Aditya Kshirsagar (24), really hates Chennai, and he’s taking the first flight home the moment he completes his media course.
Part I of the ‘Away from home’ Diaries.

I stay at Malad, near Inorbit Mall. I have been living there for the last five years. I left Mumbai on August 4 this year to pursue my masters in Journalism. I will specialise in Online Media. I still haven’t decided what I’m doing next, but I’m taking the first flight back home after completion of my course.
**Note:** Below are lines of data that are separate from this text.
/-! ## Before an instruction's effect -/

/-- Names of a pending register (R197, R261). -/
def Ctx.pendingOf (c : Ctx) (i : Instr) : Option Pend :=
  let r := regsOf i
  c.pend.find? fun p => (r.gr ++ r.gw).contains p.d

/-- Reports the oldest refusal as WINDOW_NACK and discards the others (R197). -/
def State.reportNack (s : State) (id : Nat) : State :=
  let info := (s.ctxD id).nacks.headD 0#64
  (s.upd id fun c => { c with nacks := [], pend := c.pend.filter fun p => !p.refused }).trap id cWindowNack info

/-- The instructions reserved to the supervisor logical core, which PRIV refuses elsewhere before any trap of execution (R66, R408, R420). -/
def supervisorOnly (i : Instr) : Bool := match i with | .eret _ _ _ => true | .swset _ _ _ => true | _ => false
/-- The hints, which never trap and never park (R129). -/
def isPref (i : Instr) : Bool := match i with | .prefRd _ _ => true | .prefWr _ _ => true | _ => false
/-- What stands before an instruction's effect: PRIV (R66), the rules of a chain stage (R344), shipping home (R101, R368), and
pending registers, which park or report a refusal (R197, R261). -/
def State.guard (s : State) (id : Nat) (i : Instr) (k : State) : State :=
  let c := s.ctxD id
  if supervisorOnly i && !s.isSupervisor c then s.trap id cPriv 0#64
  else if isPref i then k
  else match (if c.stage.isSome then stageRefusal i else none) with
  | some info => s.trap id cChainForm info
  | none =>
    if c.shipped.isSome && homeFirst i then s.goHome id i
    else match c.pendingOf i with
      | some p => if p.refused then s.reportNack id else s.park id i (.pendReg p.d)
      | none => k

/-- A strand's instruction: its effect on the context that issues, after what stands before it. -/
def strandOp (s : State) (i : Instr) (f : Nat → Ctx → State) : Host.Outcome State Fault Refusal :=
  match s.cur with
  | none => .fault .noIssuingStrand
  | some id =>
    match s.ctx? id with
    | none => .fault .noIssuingStrand
    | some c => .next (s.guard id i (f id c))

/-! ## f registers and streams (R151-R153) -/

/-- The stream of a stream register's number. -/
def streamNo (r : Reg) : Option (Fin 4) :=
  if h : 28 ≤ r.toNat then some ⟨r.toNat - 28, by have := r.isLt; omega⟩ else none
/-- The register accesses a stream: it is f28 to f31 with EN = 1 (R153). -/
def streamOn (st : Vector Stream 4) (r : Reg) : Option (Fin 4) :=
  match streamNo r with
  | some i => if st[i].en then some i else none
  | none => none
/-- The scratch offset of a stream's current element, as an integer (R152). -/
def Stream.addr (x : Stream) : Int :=
  16 * (x.base16.toNat : Int) + 8 * ((List.range (x.ndim.toNat + 1)).map fun d =>
    (x.idx.toList.getD d 0#12).toNat * (x.stride.toList.getD d 0#16).toInt).sum
/-- The index advance of R152 from dimension `d` up. -/
def advanceDim (x : Stream) (d : Nat) : Nat → Stream
  | 0 => { x with ended := true }
  | fuel + 1 =>
    let i := (x.idx.toList.getD d 0#12).toNat + 1
    if i ≤ (x.bound.toList.getD d 0#12).toNat then { x with idx := x.idx.set (d % 4) (BitVec.ofNat 12 i) (Nat.mod_lt _ (by decide)) }
    else
      let y := { x with idx := x.idx.set (d % 4) 0#12 (Nat.mod_lt _ (by decide)) }
      if x.ndim.toNat < d + 1 then { y with ended := true } else advanceDim y (d + 1) fuel
/-- The stream after one access; an ended stream stays as it is. -/
def Stream.next (x : Stream) : Stream := if x.ended then x else advanceDim x 0 4

/-- The accesses of an instruction's f operands: for each operand none for a plain register, or the element's offset, or
none within for an ended stream; and the streams after them. -/
abbrev StreamPlan := List (Option (Option Nat)) × Vector Stream 4

/-- Plans the accesses of registers in order; `wr` says they are written. A wrong direction traps ILLEGAL with the register
number, an element outside the scratchpad PAGE_PERM with its address (R152, R153). -/
def planStreams (sz : Nat) (wr : Bool) : List Reg → Vector Stream 4 → Except (BitVec 8 × Word) StreamPlan
  | [], st => .ok ([], st)
  | r :: t, st =>
    match streamOn st r with
    | none =>
      match planStreams sz wr t st with
      | .ok (l, st') => .ok (none :: l, st')
      | .error e => .error e
    | some i =>
      let x := st[i]
      if x.dir ≠ wr then .error (cIllegal, r.setWidth 64)
      else if x.ended then
        match planStreams sz wr t st with
        | .ok (l, st') => .ok (some none :: l, st')
        | .error e => .error e
      else if x.addr < 0 ∨ (sz : Int) ≤ x.addr then .error (cPagePerm, BitVec.ofInt 64 x.addr)
      else
        match planStreams sz wr t (st.set i x.next) with
        | .ok (l, st') => .ok (some (some x.addr.toNat) :: l, st')
        | .error e => .error e

/-- The offsets of the elements that planned operands access, in order. -/
def planOffs (l : List (Option (Option Nat))) : List Nat := l.filterMap fun x => x.join
/-- The values of planned operands: registers, elements of the scratchpad, and 0 for an ended stream. -/
def State.peekF (s : State) (id : Nat) (l : List (Reg × Option (Option Nat))) : List Word :=
  l.map fun x => match x.2 with
    | none => (s.ctxD id).getF x.1
    | some none => 0#64
    | some (some a) => w64 (leNat (s.scratchBytes (s.ctxD id).ltk a 8))
/-- Pops can be made, and pushes: each is a CORE load or store of 8 bytes, none of which is made before all can be (R46, R153). -/
def State.popsCan (s : State) (id : Nat) (i : Instr) : List Nat → (State → State) → State
  | [], k => k s
  | a :: t, k => s.loadAt shipsAt id i a 8 fun s1 _ => s1.popsCan id i t k
def State.pushesCan (s : State) (id : Nat) (i : Instr) : List Nat → (State → State) → State
  | [], k => k s
  | a :: t, k => s.storeAt shipsAt id i a 8 1 fun s1 _ => s1.pushesCan id i t k
/-- Pops take their places in the order (R153). -/
def State.popsMade (s : State) (id : Nat) (offs : List Nat) : State :=
  offs.foldl (fun s a => (s.readAt id (.scratch (s.ctxD id).ltk a) 8).2) s

/-- The stores that the planned results push, in order. -/
def pushesOf : List (Reg × Word × Option (Option Nat)) → List (Nat × List Byte)
  | [] => []
  | (_, v, some (some a)) :: t => (a, leBytes 8 v.toNat) :: pushesOf t
  | _ :: t => pushesOf t
/-- The planned results that go to plain registers. -/
def Ctx.putPlain (c : Ctx) : List (Reg × Word × Option (Option Nat)) → Ctx
  | [] => c
  | (r, v, none) :: t => (c.setF r v).putPlain t
  | _ :: t => c.putPlain t
/-- Writes the planned results: pushes are CORE stores of 8 bytes, in order, none of which is made unless all can be. -/
def State.pushAll (s : State) (id : Nat) (i : Instr) (ws : List (Reg × Word × Option (Option Nat))) (k : State → State) : State :=
  s.storeAll id i (pushesOf ws) fun s1 => k (s1.upd id fun c => c.putPlain ws)

/-- Reads an instruction's f sources, in order, when all of its accesses, pops, one of its own that `mid` prepares, then pushes, can be made; an
instruction that accesses an enabled stream executes at the home core (R153). Pops and pushes are made, and the streams advance, when the
instruction completes. -/
def State.withFMid {α : Type} (s : State) (id : Nat) (i : Instr) (reads writes : List Reg) (mid : State → (State → α → State) → State)
    (k : State → List Word → α → State) : State :=
  let c := s.ctxD id
  if c.shipped.isSome && (reads ++ writes).any (fun r => (streamOn c.streams r).isSome) then s.goHome id i
  else
    match planStreams (s.sOf c) false reads c.streams with
    | .error e => s.trap id e.1 e.2
    | .ok (pr, st) =>
      match planStreams (s.sOf c) true writes st with
      | .error e => s.trap id e.1 e.2
      | .ok (pw, _) => s.popsCan id i (planOffs pr) fun s1 => mid s1 fun s2 x => s2.pushesCan id i (planOffs pw) fun s3 => k s3 (s3.peekF id (reads.zip pr)) x
/-- The same with no access of its own. -/
def State.withF (s : State) (id : Nat) (i : Instr) (reads writes : List Reg) (k : State → List Word → State) : State :=
  s.withFMid id i reads writes (fun s1 k => k s1 ()) fun s1 vs _ => k s1 vs
/-- The pops of an instruction's f sources are made. -/
def State.popF (s : State) (id : Nat) (reads : List Reg) : State :=
  match planStreams (s.sOf (s.ctxD id)) false reads (s.ctxD id).streams with
  | .error _ => s
  | .ok (pr, _) => s.popsMade id (planOffs pr)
I had a very definite moment of parting with the city. That moment, when I stared at the Mumbai Airport board, did it for me. I knew one thing was certain – I would be returning very soon and for good. I got my admissions in the college at Chennai, post-that I was travelling back and forth because I needed to find an apartment in Chennai. Luckily, I found a good place in a central area of Chennai, Nungambakkam.

My first day, indeed my first week here were eased by the presence of many friends and well-wishers. One of them is a lady who is very special to me, and she basically took care of everything for me. My stay here has been made quite easy by her. So, there were no homesick moments or anything of the sort.

My typical day here? Let’s see – get up early, before the water goes away, bathe, skip breakfast, collect lunch, go to college by 0930 hours and stay there till 1800 hours. Come back home, contemplate dinner, no wants to cook, end up eating at a cheap eatery most of the nights. The place is called ‘Garage.’ This is what my week looks like, with a change on Sundays and public holidays. So yeah, it is less than exciting.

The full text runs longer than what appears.